/-- Settles O12: the read of R85 at once, for every phase. -/
theorem readPaletteDataReturnsTheStoredByteAndMovesTheReadCursor :
    Obligations.ReadPaletteDataReturnsTheStoredByteAndMovesTheReadCursor := by
  refine ⟨rfl, fun s => ⟨_, congrArg Host.Outcome.next s.readData_eq, rfl, nextPhase_val_mod s.readPhase, ?_⟩⟩
  have hlast : s.readPhase.val = 2 ↔ s.readPhase = 2 := (Fin.ext_iff (b := 2)).symm
  by_cases h : s.readPhase = 2 <;> simp [hlast, h]

@[simp] theorem State.palByte_setStage (s : State) (k : Channel) (v : Byte) (c : Channel) (e : Byte) :
    (s.setStage k v).palByte c e = s.palByte c e := rfl

@[simp] theorem State.color_setStage (s : State) (k : Channel) (v : Byte) (e : Byte) :
    (s.setStage k v).color e = s.color e := rfl

/-- Settles O17: the commit of R90 runs with the third byte already staged. -/
theorem thirdPaletteByteCommitsTheTriplet : Obligations.ThirdPaletteByteCommitsTheTriplet := by
  intro s d hphase
  refine ⟨_, congrArg Host.Outcome.next (State.writeData_of_third hphase d), rfl, ?_, fun e => ?_, fun e => ?_,
    fun e => ?_, fun e => ?_⟩
  · simp [State.commit_eq]
  · simpa using (s.setStage 2 d).palByte_commit 0 e
  · simpa using (s.setStage 2 d).palByte_commit 1 e
  · simpa using (s.setStage 2 d).palByte_commit 2 e
  · simpa using (s.setStage 2 d).color_commit e

/-! ## The DAC and its depth -/

/-- The mask of a depth as a number (40_palette.md R94). -/
theorem dacMask_toNat (bits : BitDepth) : (dacMask bits).toNat = (0xFF <<< (8 - bits.toNat)) &&& 0xFF := by
  cases bits <;> rfl

/-- Settles O24: the DAC is the mask of its depth, and every bit is in the mask of depth 8. -/
theorem dacKeepsTheSignificantBitsInPlace : Obligations.DacKeepsTheSignificantBitsInPlace := by
  refine ⟨fun v => ⟨?_, ?_⟩, fun v bits => ?_, fun _ _ _ _ => rfl⟩
  · rw [dac, dacMask_six]
  · rw [dac, dacMask_eight]
    exact BitVec.and_allOnes
  · rw [dac, BitVec.toNat_and, dacMask_toNat]

/-- Settles O26: `active` alone decides between setting the depth and the refusal. -/
theorem setBitsSetsTheDepthAndRecomputesEveryPen : Obligations.SetBitsSetsTheDepthAndRecomputesEveryPen := by
  refine ⟨rfl, rfl, fun bits s => ⟨fun hactive => ⟨s.setDepth bits, ?_, rfl, s.color_setDepth bits⟩, fun hactive => ?_⟩⟩
  · simp only [exec, execSetBits, hactive, Bool.false_eq_true, if_false]
  · simp only [exec, execSetBits, hactive, if_true]

/-- The configuration's SET_BITS finds its depth and pens at power-on already (40_palette.md R98; log 8). -/
theorem setDepth_prologue_powerOn (cfg : Config) (bits : BitDepth) :
    ((State.powerOn cfg bits).prologue .setBits 0).setDepth bits = State.powerOn cfg bits := rfl

theorem construct_eq_powerOn {cfg : Config} {bits : BitDepth} (h : BitDepth.ofNat? cfg.dacBits = some bits) :
    construct cfg = .next (State.powerOn cfg bits) := by
  rw [construct_of_ofNat?_eq_some h, setDepth_prologue_powerOn]
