-- ==== Sys2Proof/Syntax.lean ====
section
/-! DEFINITION. The syntax of the 65CE02: one constructor of `Instr` for each of the 256 rows of
spec/opcode_table.json (spec/30_encoding.md R95): first, in the order of the matrix, those with
operand bytes, then those of one byte (Lean's runtime numbers no more than 244 constructors that carry
data). A constructor's
name is the mnemonic and, where a mnemonic has several rows, the addressing mode. Its arguments are
the operand bytes of R91, R94: a byte for `op8` (and `op8b` of BP REL), a word for `op16`; the bytes
that BRK and AUG fetch and ignore are kept, so that every encoding is the encoding of one term. -/

namespace Sys2Proof

/-- The addressing modes by their names in the matrix, R99: the eighteen, `immW` (PHW's 16-bit
immediate, not a nineteenth mode) and `aug` (AUG, which has no mode). -/
inductive Mode where
  /-- IMPLIED, R124. -/
  | implied
  /-- ACCUM, R123. -/
  | accum
  /-- IMM, R121. -/
  | imm
  /-- IMM W, R121. -/
  | immW
  /-- BP, R122. -/
  | bp
  /-- BP,X, R125. -/
  | bpX
  /-- BP,Y, R126. -/
  | bpY
  /-- ABS, R127. -/
  | abs
  /-- ABS,X, R128. -/
  | absX
  /-- ABS,Y, R129. -/
  | absY
  /-- (BP,X), R130. -/
  | bpXInd
  /-- (BP),Y, R131. -/
  | bpIndY
  /-- (BP),Z, R132. -/
  | bpIndZ
  /-- (D,SP),Y, R133. -/
  | spIndY
  /-- REL, R134. -/
  | rel
  /-- W REL, R135. -/
  | wrel
  /-- BP REL, R138. -/
  | bpRel
  /-- (ABS), R136. -/
  | absInd
  /-- (ABS,X), R137. -/
  | absXInd
  /-- AUG, R321. -/
  | aug
deriving DecidableEq, Repr

/-- The 256 instructions. -/
inductive Instr where
  /-- 00 BRK IMPLIED; R322. -/
  | brk (sig : Byte)
  /-- 01 ORA (BP,X); R197. -/
  | oraBpXInd (d : Byte)
  /-- 04 TSB BP; R222. -/
  | tsbBp (d : Byte)
  /-- 05 ORA BP; R197. -/
  | oraBp (d : Byte)
  /-- 06 ASL BP; R215. -/
  | aslBp (d : Byte)
  /-- 07 RMB0 BP; R224. -/
  | rmb0 (d : Byte)
  /-- 09 ORA IMM; R197. -/
  | oraImm (m : Byte)
  /-- 0C TSB ABS; R222. -/
  | tsbAbs (w : Word)
  /-- 0D ORA ABS; R197. -/
  | oraAbs (w : Word)
  /-- 0E ASL ABS; R215. -/
  | aslAbs (w : Word)
  /-- 0F BBR0 BP REL; R160. -/
  | bbr0 (d : Byte) (r : Byte)
  /-- 10 BPL REL; R156. -/
  | bplRel (r : Byte)
  /-- 11 ORA (BP),Y; R197. -/
  | oraBpIndY (d : Byte)
  /-- 12 ORA (BP),Z; R197. -/
  | oraBpIndZ (d : Byte)
  /-- 13 BPL W REL; R156. -/
  | bplWrel (w : Word)
  /-- 14 TRB BP; R223. -/
  | trbBp (d : Byte)
  /-- 15 ORA BP,X; R197. -/
  | oraBpX (d : Byte)
  /-- 16 ASL BP,X; R215. -/
  | aslBpX (d : Byte)
  /-- 17 RMB1 BP; R224. -/
  | rmb1 (d : Byte)
  /-- 19 ORA ABS,Y; R197. -/
  | oraAbsY (w : Word)
  /-- 1C TRB ABS; R223. -/
  | trbAbs (w : Word)
  /-- 1D ORA ABS,X; R197. -/
  | oraAbsX (w : Word)
  /-- 1E ASL ABS,X; R215. -/
  | aslAbsX (w : Word)
  /-- 1F BBR1 BP REL; R160. -/
  | bbr1 (d : Byte) (r : Byte)
  /-- 20 JSR ABS; R164. -/
  | jsrAbs (w : Word)
  /-- 21 AND (BP,X); R196. -/
  | andBpXInd (d : Byte)
  /-- 22 JSR (ABS); R164. -/
  | jsrAbsInd (w : Word)
  /-- 23 JSR (ABS,X); R164. -/
  | jsrAbsXInd (w : Word)
  /-- 24 BIT BP; R199. -/
  | bitBp (d : Byte)
  /-- 25 AND BP; R196. -/
  | andBp (d : Byte)
  /-- 26 ROL BP; R218. -/
  | rolBp (d : Byte)
  /-- 27 RMB2 BP; R224. -/
  | rmb2 (d : Byte)
  /-- 29 AND IMM; R196. -/
  | andImm (m : Byte)
  /-- 2C BIT ABS; R199. -/
  | bitAbs (w : Word)
  /-- 2D AND ABS; R196. -/
  | andAbs (w : Word)
  /-- 2E ROL ABS; R218. -/
  | rolAbs (w : Word)
  /-- 2F BBR2 BP REL; R160. -/
  | bbr2 (d : Byte) (r : Byte)
  /-- 30 BMI REL; R154. -/
  | bmiRel (r : Byte)
  /-- 31 AND (BP),Y; R196. -/
  | andBpIndY (d : Byte)
  /-- 32 AND (BP),Z; R196. -/
  | andBpIndZ (d : Byte)
  /-- 33 BMI W REL; R154. -/
  | bmiWrel (w : Word)
  /-- 34 BIT BP,X; R199. -/
  | bitBpX (d : Byte)
  /-- 35 AND BP,X; R196. -/
  | andBpX (d : Byte)
  /-- 36 ROL BP,X; R218. -/
  | rolBpX (d : Byte)
  /-- 37 RMB3 BP; R224. -/
  | rmb3 (d : Byte)
  /-- 39 AND ABS,Y; R196. -/
  | andAbsY (w : Word)
  /-- 3C BIT ABS,X; R199. -/
  | bitAbsX (w : Word)
  /-- 3D AND ABS,X; R196. -/
  | andAbsX (w : Word)
  /-- 3E ROL ABS,X; R218. -/
  | rolAbsX (w : Word)
  /-- 3F BBR3 BP REL; R160. -/
  | bbr3 (d : Byte) (r : Byte)
  /-- 41 EOR (BP,X); R198. -/
  | eorBpXInd (d : Byte)
  /-- 44 ASR BP; R217. -/
  | asrBp (d : Byte)
  /-- 45 EOR BP; R198. -/
  | eorBp (d : Byte)
  /-- 46 LSR BP; R216. -/
  | lsrBp (d : Byte)
  /-- 47 RMB4 BP; R224. -/
  | rmb4 (d : Byte)
  /-- 49 EOR IMM; R198. -/
  | eorImm (m : Byte)
  /-- 4C JMP ABS; R163. -/
  | jmpAbs (w : Word)
  /-- 4D EOR ABS; R198. -/
  | eorAbs (w : Word)
  /-- 4E LSR ABS; R216. -/
  | lsrAbs (w : Word)
  /-- 4F BBR4 BP REL; R160. -/
  | bbr4 (d : Byte) (r : Byte)
  /-- 50 BVC REL; R157. -/
  | bvcRel (r : Byte)
  /-- 51 EOR (BP),Y; R198. -/
  | eorBpIndY (d : Byte)
  /-- 52 EOR (BP),Z; R198. -/
  | eorBpIndZ (d : Byte)
  /-- 53 BVC W REL; R157. -/
  | bvcWrel (w : Word)
  /-- 54 ASR BP,X; R217. -/
  | asrBpX (d : Byte)
  /-- 55 EOR BP,X; R198. -/
  | eorBpX (d : Byte)
  /-- 56 LSR BP,X; R216. -/
  | lsrBpX (d : Byte)
  /-- 57 RMB5 BP; R224. -/
  | rmb5 (d : Byte)
  /-- 59 EOR ABS,Y; R198. -/
  | eorAbsY (w : Word)
  /-- 5C AUG (none; 3 ignored bytes); R321. -/
  | aug (b1 : Byte) (b2 : Byte) (b3 : Byte)
  /-- 5D EOR ABS,X; R198. -/
  | eorAbsX (w : Word)
  /-- 5E LSR ABS,X; R216. -/
  | lsrAbsX (w : Word)
  /-- 5F BBR5 BP REL; R160. -/
  | bbr5 (d : Byte) (r : Byte)
  /-- 61 ADC (BP,X); R194. -/
  | adcBpXInd (d : Byte)
  /-- 62 RTN IMM; R166. -/
  | rtn (n : Byte)
  /-- 63 BSR W REL; R162. -/
  | bsr (w : Word)
  /-- 64 STZ BP; R258. -/
  | stzBp (d : Byte)
  /-- 65 ADC BP; R194. -/
  | adcBp (d : Byte)
  /-- 66 ROR BP; R219. -/
  | rorBp (d : Byte)
  /-- 67 RMB6 BP; R224. -/
  | rmb6 (d : Byte)
  /-- 69 ADC IMM; R194. -/
  | adcImm (m : Byte)
  /-- 6C JMP (ABS); R163. -/
  | jmpAbsInd (w : Word)
  /-- 6D ADC ABS; R194. -/
  | adcAbs (w : Word)
  /-- 6E ROR ABS; R219. -/
  | rorAbs (w : Word)
  /-- 6F BBR6 BP REL; R160. -/
  | bbr6 (d : Byte) (r : Byte)
  /-- 70 BVS REL; R158. -/
  | bvsRel (r : Byte)
  /-- 71 ADC (BP),Y; R194. -/
  | adcBpIndY (d : Byte)
  /-- 72 ADC (BP),Z; R194. -/
  | adcBpIndZ (d : Byte)
  /-- 73 BVS W REL; R158. -/
  | bvsWrel (w : Word)
  /-- 74 STZ BP,X; R258. -/
  | stzBpX (d : Byte)
  /-- 75 ADC BP,X; R194. -/
  | adcBpX (d : Byte)
  /-- 76 ROR BP,X; R219. -/
  | rorBpX (d : Byte)
  /-- 77 RMB7 BP; R224. -/
  | rmb7 (d : Byte)
  /-- 79 ADC ABS,Y; R194. -/
  | adcAbsY (w : Word)
  /-- 7C JMP (ABS,X); R163. -/
  | jmpAbsXInd (w : Word)
  /-- 7D ADC ABS,X; R194. -/
  | adcAbsX (w : Word)
  /-- 7E ROR ABS,X; R219. -/
  | rorAbsX (w : Word)
  /-- 7F BBR7 BP REL; R160. -/
  | bbr7 (d : Byte) (r : Byte)
  /-- 80 BRU REL; R159. -/
  | bruRel (r : Byte)
  /-- 81 STA (BP,X); R255. -/
  | staBpXInd (d : Byte)
  /-- 82 STA (D,SP),Y; R255. -/
  | staSpIndY (d : Byte)
  /-- 83 BRU W REL; R159. -/
  | bruWrel (w : Word)
  /-- 84 STY BP; R257. -/
  | styBp (d : Byte)
  /-- 85 STA BP; R255. -/
  | staBp (d : Byte)
  /-- 86 STX BP; R256. -/
  | stxBp (d : Byte)
  /-- 87 SMB0 BP; R225. -/
  | smb0 (d : Byte)
  /-- 89 BIT IMM; R199. -/
  | bitImm (m : Byte)
  /-- 8B STY ABS,X; R257. -/
  | styAbsX (w : Word)
  /-- 8C STY ABS; R257. -/
  | styAbs (w : Word)
  /-- 8D STA ABS; R255. -/
  | staAbs (w : Word)
  /-- 8E STX ABS; R256. -/
  | stxAbs (w : Word)
  /-- 8F BBS0 BP REL; R161. -/
  | bbs0 (d : Byte) (r : Byte)
  /-- 90 BCC REL; R151. -/
  | bccRel (r : Byte)
  /-- 91 STA (BP),Y; R255. -/
  | staBpIndY (d : Byte)
  /-- 92 STA (BP),Z; R255. -/
  | staBpIndZ (d : Byte)
  /-- 93 BCC W REL; R151. -/
  | bccWrel (w : Word)
  /-- 94 STY BP,X; R257. -/
  | styBpX (d : Byte)
  /-- 95 STA BP,X; R255. -/
  | staBpX (d : Byte)
  /-- 96 STX BP,Y; R256. -/
  | stxBpY (d : Byte)
  /-- 97 SMB1 BP; R225. -/
  | smb1 (d : Byte)
  /-- 99 STA ABS,Y; R255. -/
  | staAbsY (w : Word)
  /-- 9B STX ABS,Y; R256. -/
  | stxAbsY (w : Word)
  /-- 9C STZ ABS; R258. -/
  | stzAbs (w : Word)
  /-- 9D STA ABS,X; R255. -/
  | staAbsX (w : Word)
  /-- 9E STZ ABS,X; R258. -/
  | stzAbsX (w : Word)
  /-- 9F BBS1 BP REL; R161. -/
  | bbs1 (d : Byte) (r : Byte)
  /-- A0 LDY IMM; R253. -/
  | ldyImm (m : Byte)
  /-- A1 LDA (BP,X); R251. -/
  | ldaBpXInd (d : Byte)
  /-- A2 LDX IMM; R252. -/
  | ldxImm (m : Byte)
  /-- A3 LDZ IMM; R254. -/
  | ldzImm (m : Byte)
  /-- A4 LDY BP; R253. -/
  | ldyBp (d : Byte)
  /-- A5 LDA BP; R251. -/
  | ldaBp (d : Byte)
  /-- A6 LDX BP; R252. -/
  | ldxBp (d : Byte)
  /-- A7 SMB2 BP; R225. -/
  | smb2 (d : Byte)
  /-- A9 LDA IMM; R251. -/
  | ldaImm (m : Byte)
  /-- AB LDZ ABS; R254. -/
  | ldzAbs (w : Word)
  /-- AC LDY ABS; R253. -/
  | ldyAbs (w : Word)
  /-- AD LDA ABS; R251. -/
  | ldaAbs (w : Word)
  /-- AE LDX ABS; R252. -/
  | ldxAbs (w : Word)
  /-- AF BBS2 BP REL; R161. -/
  | bbs2 (d : Byte) (r : Byte)
  /-- B0 BCS REL; R152. -/
  | bcsRel (r : Byte)
  /-- B1 LDA (BP),Y; R251. -/
  | ldaBpIndY (d : Byte)
  /-- B2 LDA (BP),Z; R251. -/
  | ldaBpIndZ (d : Byte)
  /-- B3 BCS W REL; R152. -/
  | bcsWrel (w : Word)
  /-- B4 LDY BP,X; R253. -/
  | ldyBpX (d : Byte)
  /-- B5 LDA BP,X; R251. -/
  | ldaBpX (d : Byte)
  /-- B6 LDX BP,Y; R252. -/
  | ldxBpY (d : Byte)
  /-- B7 SMB3 BP; R225. -/
  | smb3 (d : Byte)
  /-- B9 LDA ABS,Y; R251. -/
  | ldaAbsY (w : Word)
  /-- BB LDZ ABS,X; R254. -/
  | ldzAbsX (w : Word)
  /-- BC LDY ABS,X; R253. -/
  | ldyAbsX (w : Word)
  /-- BD LDA ABS,X; R251. -/
  | ldaAbsX (w : Word)
  /-- BE LDX ABS,Y; R252. -/
  | ldxAbsY (w : Word)
  /-- BF BBS3 BP REL; R161. -/
  | bbs3 (d : Byte) (r : Byte)
  /-- C0 CPY IMM; R202. -/
  | cpyImm (m : Byte)
  /-- C1 CMP (BP,X); R200. -/
  | cmpBpXInd (d : Byte)
  /-- C2 CPZ IMM; R203. -/
  | cpzImm (m : Byte)
  /-- C3 DEW BP; R213. -/
  | dew (d : Byte)
  /-- C4 CPY BP; R202. -/
  | cpyBp (d : Byte)
  /-- C5 CMP BP; R200. -/
  | cmpBp (d : Byte)
  /-- C6 DEC BP; R205. -/
  | decBp (d : Byte)
  /-- C7 SMB4 BP; R225. -/
  | smb4 (d : Byte)
  /-- C9 CMP IMM; R200. -/
  | cmpImm (m : Byte)
  /-- CB ASW ABS; R220. -/
  | asw (w : Word)
  /-- CC CPY ABS; R202. -/
  | cpyAbs (w : Word)
  /-- CD CMP ABS; R200. -/
  | cmpAbs (w : Word)
  /-- CE DEC ABS; R205. -/
  | decAbs (w : Word)
  /-- CF BBS4 BP REL; R161. -/
  | bbs4 (d : Byte) (r : Byte)
  /-- D0 BNE REL; R155. -/
  | bneRel (r : Byte)
  /-- D1 CMP (BP),Y; R200. -/
  | cmpBpIndY (d : Byte)
  /-- D2 CMP (BP),Z; R200. -/
  | cmpBpIndZ (d : Byte)
  /-- D3 BNE W REL; R155. -/
  | bneWrel (w : Word)
  /-- D4 CPZ BP; R203. -/
  | cpzBp (d : Byte)
  /-- D5 CMP BP,X; R200. -/
  | cmpBpX (d : Byte)
  /-- D6 DEC BP,X; R205. -/
  | decBpX (d : Byte)
  /-- D7 SMB5 BP; R225. -/
  | smb5 (d : Byte)
  /-- D9 CMP ABS,Y; R200. -/
  | cmpAbsY (w : Word)
  /-- DC CPZ ABS; R203. -/
  | cpzAbs (w : Word)
  /-- DD CMP ABS,X; R200. -/
  | cmpAbsX (w : Word)
  /-- DE DEC ABS,X; R205. -/
  | decAbsX (w : Word)
  /-- DF BBS5 BP REL; R161. -/
  | bbs5 (d : Byte) (r : Byte)
  /-- E0 CPX IMM; R201. -/
  | cpxImm (m : Byte)
  /-- E1 SBC (BP,X); R195. -/
  | sbcBpXInd (d : Byte)
  /-- E2 LDA (D,SP),Y; R251. -/
  | ldaSpIndY (d : Byte)
  /-- E3 INW BP; R212. -/
  | inw (d : Byte)
  /-- E4 CPX BP; R201. -/
  | cpxBp (d : Byte)
  /-- E5 SBC BP; R195. -/
  | sbcBp (d : Byte)
  /-- E6 INC BP; R204. -/
  | incBp (d : Byte)
  /-- E7 SMB6 BP; R225. -/
  | smb6 (d : Byte)
  /-- E9 SBC IMM; R195. -/
  | sbcImm (m : Byte)
  /-- EB ROW ABS; R221. -/
  | row (w : Word)
  /-- EC CPX ABS; R201. -/
  | cpxAbs (w : Word)
  /-- ED SBC ABS; R195. -/
  | sbcAbs (w : Word)
  /-- EE INC ABS; R204. -/
  | incAbs (w : Word)
  /-- EF BBS6 BP REL; R161. -/
  | bbs6 (d : Byte) (r : Byte)
  /-- F0 BEQ REL; R153. -/
  | beqRel (r : Byte)
  /-- F1 SBC (BP),Y; R195. -/
  | sbcBpIndY (d : Byte)
  /-- F2 SBC (BP),Z; R195. -/
  | sbcBpIndZ (d : Byte)
  /-- F3 BEQ W REL; R153. -/
  | beqWrel (w : Word)
  /-- F4 PHW IMM W; R264. -/
  | phwImmW (w : Word)
  /-- F5 SBC BP,X; R195. -/
  | sbcBpX (d : Byte)
  /-- F6 INC BP,X; R204. -/
  | incBpX (d : Byte)
  /-- F7 SMB7 BP; R225. -/
  | smb7 (d : Byte)
  /-- F9 SBC ABS,Y; R195. -/
  | sbcAbsY (w : Word)
  /-- FC PHW ABS; R264. -/
  | phwAbs (w : Word)
  /-- FD SBC ABS,X; R195. -/
  | sbcAbsX (w : Word)
  /-- FE INC ABS,X; R204. -/
  | incAbsX (w : Word)
  /-- FF BBS7 BP REL; R161. -/
  | bbs7 (d : Byte) (r : Byte)
  /-- 02 CLE IMPLIED; R318. -/
  | cle
  /-- 03 SEE IMPLIED; R319. -/
  | see
  /-- 08 PHP IMPLIED; R260. -/
  | php
  /-- 0A ASL ACCUM; R215. -/
  | aslA
  /-- 0B TSY IMPLIED; R280. -/
  | tsy
  /-- 18 CLC IMPLIED; R311. -/
  | clc
  /-- 1A INC ACCUM; R204. -/
  | incA
  /-- 1B INZ IMPLIED; R208. -/
  | inz
  /-- 28 PLP IMPLIED; R266. -/
  | plp
  /-- 2A ROL ACCUM; R218. -/
  | rolA
  /-- 2B TYS IMPLIED; R281. -/
  | tys
  /-- 38 SEC IMPLIED; R312. -/
  | sec
  /-- 3A DEC ACCUM; R205. -/
  | decA
  /-- 3B DEZ IMPLIED; R211. -/
  | dez
  /-- 40 RTI IMPLIED; R323. -/
  | rti
  /-- 42 NEG ACCUM; R214. -/
  | neg
  /-- 43 ASR ACCUM; R217. -/
  | asrA
  /-- 48 PHA IMPLIED; R259. -/
  | pha
  /-- 4A LSR ACCUM; R216. -/
  | lsrA
  /-- 4B TAZ IMPLIED; R272. -/
  | taz
  /-- 58 CLI IMPLIED; R315. -/
  | cli
  /-- 5A PHY IMPLIED; R262. -/
  | phy
  /-- 5B TAB IMPLIED; R276. -/
  | tab
  /-- 60 RTS IMPLIED; R165. -/
  | rts
  /-- 68 PLA IMPLIED; R265. -/
  | pla
  /-- 6A ROR ACCUM; R219. -/
  | rorA
  /-- 6B TZA IMPLIED; R275. -/
  | tza
  /-- 78 SEI IMPLIED; R316. -/
  | sei
  /-- 7A PLY IMPLIED; R268. -/
  | ply
  /-- 7B TBA IMPLIED; R277. -/
  | tba
  /-- 88 DEY IMPLIED; R210. -/
  | dey
  /-- 8A TXA IMPLIED; R273. -/
  | txa
  /-- 98 TYA IMPLIED; R274. -/
  | tya
  /-- 9A TXS IMPLIED; R279. -/
  | txs
  /-- A8 TAY IMPLIED; R271. -/
  | tay
  /-- AA TAX IMPLIED; R270. -/
  | tax
  /-- B8 CLV IMPLIED; R317. -/
  | clv
  /-- BA TSX IMPLIED; R278. -/
  | tsx
  /-- C8 INY IMPLIED; R207. -/
  | iny
  /-- CA DEX IMPLIED; R209. -/
  | dex
  /-- D8 CLD IMPLIED; R313. -/
  | cld
  /-- DA PHX IMPLIED; R261. -/
  | phx
  /-- DB PHZ IMPLIED; R263. -/
  | phz
  /-- E8 INX IMPLIED; R206. -/
  | inx
  /-- EA NOP IMPLIED; R320. -/
  | nop
  /-- F8 SED IMPLIED; R314. -/
  | sed
  /-- FA PLX IMPLIED; R267. -/
  | plx
  /-- FB PLZ IMPLIED; R269. -/
  | plz
deriving DecidableEq, Repr

end Sys2Proof
end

▶ [Work to be completed]
Looking back over the data above, restate word for word the lines that begin at the line with "d).palByte_commit 2 e" and end at the line with "((State.powerOn cfg bits).prologue", inclusive.

▶ [Solved exercise]
  · simpa using (s.setStage 2 d).palByte_commit 2 e
  · simpa using (s.setStage 2 d).color_commit e

/-! ## The DAC and its depth -/

/-- The mask of a depth as a number (40_palette.md R94). -/
theorem dacMask_toNat (bits : BitDepth) : (dacMask bits).toNat = (0xFF <<< (8 - bits.toNat)) &&& 0xFF := by
  cases bits <;> rfl

/-- Settles O24: the DAC is the mask of its depth, and every bit is in the mask of depth 8. -/
theorem dacKeepsTheSignificantBitsInPlace : Obligations.DacKeepsTheSignificantBitsInPlace := by
  refine ⟨fun v => ⟨?_, ?_⟩, fun v bits => ?_, fun _ _ _ _ => rfl⟩
  · rw [dac, dacMask_six]
  · rw [dac, dacMask_eight]
    exact BitVec.and_allOnes
  · rw [dac, BitVec.toNat_and, dacMask_toNat]

/-- Settles O26: `active` alone decides between setting the depth and the refusal. -/
theorem setBitsSetsTheDepthAndRecomputesEveryPen : Obligations.SetBitsSetsTheDepthAndRecomputesEveryPen := by
  refine ⟨rfl, rfl, fun bits s => ⟨fun hactive => ⟨s.setDepth bits, ?_, rfl, s.color_setDepth bits⟩, fun hactive => ?_⟩⟩
  · simp only [exec, execSetBits, hactive, Bool.false_eq_true, if_false]
  · simp only [exec, execSetBits, hactive, if_true]

/-- The configuration's SET_BITS finds its depth and pens at power-on already (40_palette.md R98; log 8). -/
theorem setDepth_prologue_powerOn (cfg : Config) (bits : BitDepth) :
    ((State.powerOn cfg bits).prologue .setBits 0).setDepth bits = State.powerOn cfg bits := rfl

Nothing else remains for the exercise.